她一根一根手指头掰开燕一谢的手,竭力以最冷静的口吻,说出最无情的话语:“我今天在游乐园就一直在思考。我可能就是三分钟热度,冷静下来后,觉得和你在一起太难了,我对你的喜欢,好像不足以支撑我走那么远的路。”

    “我对你的喜欢,和对许鸣翊的喜欢没什么不同。”

    “所以,我不想坚持了,抱歉。”

    夜风呼嚎。

    仿佛在呜咽。

    海面杀昂波涛汹涌,不停拍打着岸边。

    许久。

    燕一谢眼底的绝望、不甘、刺痛和无措,褪得一干二净,又或者,是被少年的自尊心包裹住,藏进深渊。

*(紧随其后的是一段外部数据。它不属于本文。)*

-- ==== Sys2Proof/Config.lean ====
section
/-! DEFINITION. What one implementation fixes and what the spec leaves open (00_scope.md R6): the parameters, and the
free values, which are constants without a body, so that no proof can see them. -/

namespace Sys2Proof

/-- What an over-wide field does (30_encoding.md R57, R58). -/
inductive RangePolicy where
  | reject
  | truncate
  deriving DecidableEq, Repr

/-- Order of the two bytes of a read response (20_memory.md R35). -/
inductive RdOrder where
  | little
  | big
  deriving DecidableEq, Repr, Inhabited

/-- Whether GEN_SET_ADDR also loads A17 to A23 from miscdata (41_address_setting.md R92). -/
inductive MiscHighMux where
  | off
  | on
  deriving DecidableEq, Repr

/-- Two different positions in 7..15, for `LO_MEM_BIT` and `TIME_BIT` (10_state.md R12, D5): `loMem` picks one of the
nine positions, `time` one of the eight that are left. Every such pair is one value of this type and every value is
such a pair, so no proof field is needed. -/
structure FlagPositions where
  loMem : Fin 9
  time  : Fin 8
  deriving DecidableEq, Repr, Inhabited

/-- The parameters of GENDEC that change what a command does or how its response is cut (00_scope.md R6). -/
structure Params where
  flags       : FlagPositions
  rangePolicy : RangePolicy
  rdOrder     : RdOrder
  miscHighMux : MiscHighMux
  deriving DecidableEq, Repr

/-- OPEN parameter: the two flag positions (D5). DESIGN CHOICE (log 6): a constant no proof can see. -/
opaque Config.flagPositions : FlagPositions

/-- OPEN parameter: the byte order of a read response (D15). DESIGN CHOICE (log 14). -/
opaque Config.rdOrder : RdOrder

/-- Free value: `LOW` after reset (10_state.md R28, D19). DESIGN CHOICE (log 18). -/
opaque Config.resetLow : Word

/-- Free value: `HIGH` after reset (10_state.md R28, D19). DESIGN CHOICE (log 18). -/
opaque Config.resetHigh : Word

/-- Free value: what the Bus Driver answers to a request when nothing in the state fixes it (20_memory.md R44, D24). It
may depend on the transfers of every earlier session, on those of this one, and on the request, so two reads of one
address may differ (R38) and an answer after a reset need not be the one the same transfers got before it (V4). DESIGN
CHOICE (log 24). -/
opaque Config.busAnswer : List (List Transfer) → List Transfer → BusReq → BusAnswer

end Sys2Proof
end

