-- ==== Sys2Proof/Certificates/Slice0/Obligations.lean ====
section
/-! DEFINITION. The statements about GENDEC, each formalising a rule of spec/ or resting on the sections it names. A
docstring names the spec's decisions (D<n>) and the log entries a statement rests on. Nothing is proved here. -/

open Sys2Proof Sys2Proof.Machine

/-! ### Reset and the step -/

/-- Reset, for every draw of the two registers: GENDEC is ready, nothing is in progress or pending, all four strobes are
high; and `State.reset` is such a state (R28, R160; the draw is decision D19, log 18). -/
def Obligations.ResetIsReadyWhateverTheDraw : Prop :=
  (∀ x y : Word,
    (State.resetWith x y).low = x ∧ (State.resetWith x y).high = y ∧
    (State.resetWith x y).busy = false ∧ (State.resetWith x y).cmdReady = true ∧
    (State.resetWith x y).inFlight = none ∧
    (State.resetWith x y).strobeLevels = ⟨.high, .high, .high, .high⟩ ∧
    (State.resetWith x y).responses = [] ∧ (State.resetWith x y).history = []) ∧
  ∃ x y : Word, State.reset = State.resetWith x y

/-- The invariant holds after reset, whatever the draw (D19, log 18). -/
def Obligations.ResetMeetsTheInvariant : Prop :=
  State.reset.Inv ∧ ∀ x y : Word, (State.resetWith x y).Inv

/-- Every step keeps the invariant: ready and no request between commands, one response for each command and at most one
request, requests and responses of the shapes the spec gives, canonical cartridge memory (the shapes rest on decisions
D13, D14, D20, D23 and D27, logs 12, 13, 19, 23, 27; the memory is the test aid of log 25). -/
def Obligations.StepKeepsTheInvariant : Prop :=
  ∀ s t : State, s.Inv → step s = .next t → t.Inv

/-- A step runs the decoded command: the one at the head of the arrival order, with `BUSY` set and the rest still
offered (the list of offered commands is the model's form of the command port, log 1, log 2; `BUSY` is D21, log 21). -/
def Obligations.StepRunsTheDecodedCommand : Prop :=
  ∀ (s : State) (c : Cmd) (rest : List Cmd) (i : Instr),
    s.busy = false → s.pending = c :: rest → decode c = .ok i →
    step s = exec i { s with busy := true, pending := rest }

/-- A table word put where the step takes its next command is run by the next step (log 2, log 3). -/
def Obligations.TableWordRunsAtTheNextStep : Prop :=
  ∀ (s : State) (i : Instr),
    step (s.withFetchWord 40 (encode i).word.toNat) = exec i { s with busy := true }

/-- An opcode from 7 to 255 is answered with `UnsupportedOpcode`: no request, both registers and all bits of HIGH as they
were, whatever operand and miscdata hold; the next command is the next to have arrived (the field's width of eight bits
is decision D1, log 4). -/
def Obligations.IllegalOpcodeIsAnsweredWithNoEffect : Prop :=
  ∀ (s : State) (c : Cmd) (rest : List Cmd),
    s.busy = false → s.pending = c :: rest → 7 ≤ c.opcode.toNat →
    step s = .next { s with
      busy := false, inFlight := none, pending := rest, k := s.k + 1
      responses := s.responses ++ [⟨.unsupportedOpcode, none⟩] }

/-- With no command at the port, or with `BUSY` set, nothing is taken and nothing changes (log 21, log 29). -/
def Obligations.NothingTakenChangesNothing : Prop :=
  ∀ s : State, s.busy = true ∨ s.pending = [] → step s = .next s

/-- GENDEC always has a step, whatever the Bus Driver answers and whatever the command: no status stops the session (that
the Bus Driver always answers is decision D24, log 24). -/
def Obligations.EveryStateHasANextState : Prop :=
  ∀ s : State, ∃ t, step s = .next t

/-! ### Encoding -/

/-- Decoding the command of an instruction gives the instruction back, and so does decoding its 40-bit word: no bit of
any operand is dropped (the 40-bit packing is decision D2, log 3). -/
def Obligations.DecodeOfEncodeIsTheInstruction : Prop :=
  ∀ i : Instr,
    decode (encode i) = .ok i ∧ Cmd.ofWord (encode i).word = encode i ∧
    decodeTableWord 40 (encode i).word.toNat = some i

/-- A command that decodes is the encoding of what it decodes to, and a command word is the word of its fields (the
40-bit packing is decision D2, log 3). -/
def Obligations.DecodedCommandIsItsEncoding : Prop :=
  (∀ (c : Cmd) (i : Instr), decode c = .ok i → encode i = c) ∧ ∀ w : BitVec 40, (Cmd.ofWord w).word = w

    他额发被海风吹得狂舞,他发红的眼圈盯向姜宁,表情逐渐变得高深莫测。

    “是因为许鸣翊?”燕一谢声音嘶哑。

    在海水拍打的冲刷下,甚至带着几分冷意:“所以,这段时间都是在戏弄我吗?”

    姜宁闭了闭眼,破罐子破摔:“是。”

    如果这么以为,能让他回到上辈子的命运线的话。

    一片死寂。

    全世界仿佛都静止在此刻,燕一谢眸子漆黑冰冷一片。

    “我先回去了。”姜宁同样浑身冰凉,她再也待不下去,没办法顶着燕一谢绝望的眼神继续待下去。

    她匆匆转身,而少年坐在轮椅上,仍在原地,像是一座被抛弃的雕塑。

    姜宁一转过身,眼泪便流了下来,直到离开燕一谢视野后才抬手擦了擦。

    ……

    车子跟上姜宁的时候,姜宁一无所觉。

    许鸣翊拎着药出来,没想到会在这里遇见姜宁,郑若楠带着姜宁和姜帆搬家后,姜宁已经很久没回过这里了。

    月光下,姜宁脸上全是泪水。许鸣翊从没见过姜宁哭成这样,还以为是出了什么事,他心中一紧,快步走过去:“怎么了?”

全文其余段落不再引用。